[<prev] [next>] [<thread-prev] [thread-next>] [day] [month] [year] [list]
Message-ID: <Pine.LNX.4.64.1006172109010.6914@cobra.newdream.net>
Date: Thu, 17 Jun 2010 21:16:08 -0700 (PDT)
From: Sage Weil <sage@...dream.net>
To: Neil Brown <neilb@...e.de>
cc: Andrew Morton <akpm@...ux-foundation.org>,
Alexey Dobriyan <adobriyan@...il.com>,
Tejun Heo <tj@...nel.org>, linux-kernel@...r.kernel.org,
hch@....de, bfields@...i.umich.edu
Subject: Re: weird umem vs nfsd regression
On Fri, 18 Jun 2010, Neil Brown wrote:
> On Thu, 17 Jun 2010 13:47:06 -0700
> Andrew Morton <akpm@...ux-foundation.org> wrote:
>
> > On Thu, 17 Jun 2010 13:21:36 -0700 (PDT)

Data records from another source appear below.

/-- A special function on the FP32 code `c` whose value as read is `x` (R150, R151): the FP32 result and the flags. The value
is fixed at the special values and the exact cases; elsewhere it is the free choice within the bound; an `frcp` that overflows
rounds to the nearest (log entry 12). `fsin` and `ftanh` are odd and `fcos` is even in every bit. -/
def specialF (f : SFn) (sat ftz : Bool) (c : Nat) (x : Val) : Nat × FFlags :=
  match specialCase f x with
  | some (v, fl) =>
    let r := roundF fp32 .rne sat ftz v
    (r.1, r.2 ||| fl)
  | none =>
    match x with
    | .fin neg m0 e0 =>
      let (m, e) := stripGo 64 m0 e0
      let top := magTop m e
      if f = .exp2 ∧ neg = false ∧ 7 ≤ top then
        -- x is 128 or more (R151)
        roundF fp32 .rne sat ftz (.fin false 1 128)
      else if f = .exp2 ∧ neg ∧ 150 * fixOne < toFix m e then (0, flagUF ||| flagNX)
      else
        let odd := decide (f = .sin ∨ f = .tanh)
        let even := decide (f = .cos)
        let n' := if odd || even || decide (f = .rcp) then false else neg
        let back := neg && (odd || decide (f = .rcp))
        match specialEval f n' m e with
        | .exact v =>
          let v := if back then v.neg else v
          roundF fp32 .rne sat ftz v
        | .near lo hi b =>
          -- a reciprocal beyond 2^128 overflows (R57)
          if f = .rcp ∧ 129 ≤ specialScale f n' m e then roundF fp32 .rne sat ftz (.fin back 1 128) else
          let iv := boundOf lo hi (specialScale f n' m e) b
          let raw := Config.specialRaw f.key (BitVec.ofNat 32 (if odd || even then c % 2 ^ 31 else c))
          let lo' := if decide (f = .sin ∨ f = .cos ∨ f = .log2) then iv.1 else max 0 iv.1
          let o := ofOrd (specialPick raw lo' iv.2)
          let o := if back then (if o < 2 ^ 31 then o + 2 ^ 31 else o - 2 ^ 31) else o
          let r := roundF fp32 .rne sat ftz (decodeF fp32 o)
          (r.1, r.2 ||| flagNX ||| (if o % 2 ^ 31 < 2 ^ 23 then flagUF else 0))
    | _ => (0, 0)

/-- `fsqrt` (R150, R151): correctly rounded. -/
def sqrtF (md : Mode) (sat ftz : Bool) (x : Val) : Nat × FFlags :=
  match x with
  | .nan s => (nanOf fp32, nvIf s)
  | .inf n => if n then (nanOf fp32, flagNV) else roundF fp32 md sat ftz (.inf false)
  | .fin n m e =>
    if m = 0 then roundF fp32 md sat ftz (.fin n 0 0)
    else if n then (nanOf fp32, flagNV)
    else roundF fp32 md sat ftz (sqrtV m e)

end Sys2Proof.Machine
end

> > Sage Weil <sage@...dream.net> wrote:
> >
> > > Hi,
> > >
> > > I started seeing a hang during bootup of a machine with a umem
> > > (micromemory nvram) card. I bisected it and narrowed it down to commit
> > > b95a5680 which merged a couple nfsd changes, although strangely reverting
> > > just b160fdab ('nfsd: nfsd_setattr needs to call commit_metadata') is
> > > sufficient to make the problem go away.
>
> There are two possible explanations for this.
> One is that the breakage is caused be an interaction between a commit in one
> branch below the merge, and a commit in the other branch.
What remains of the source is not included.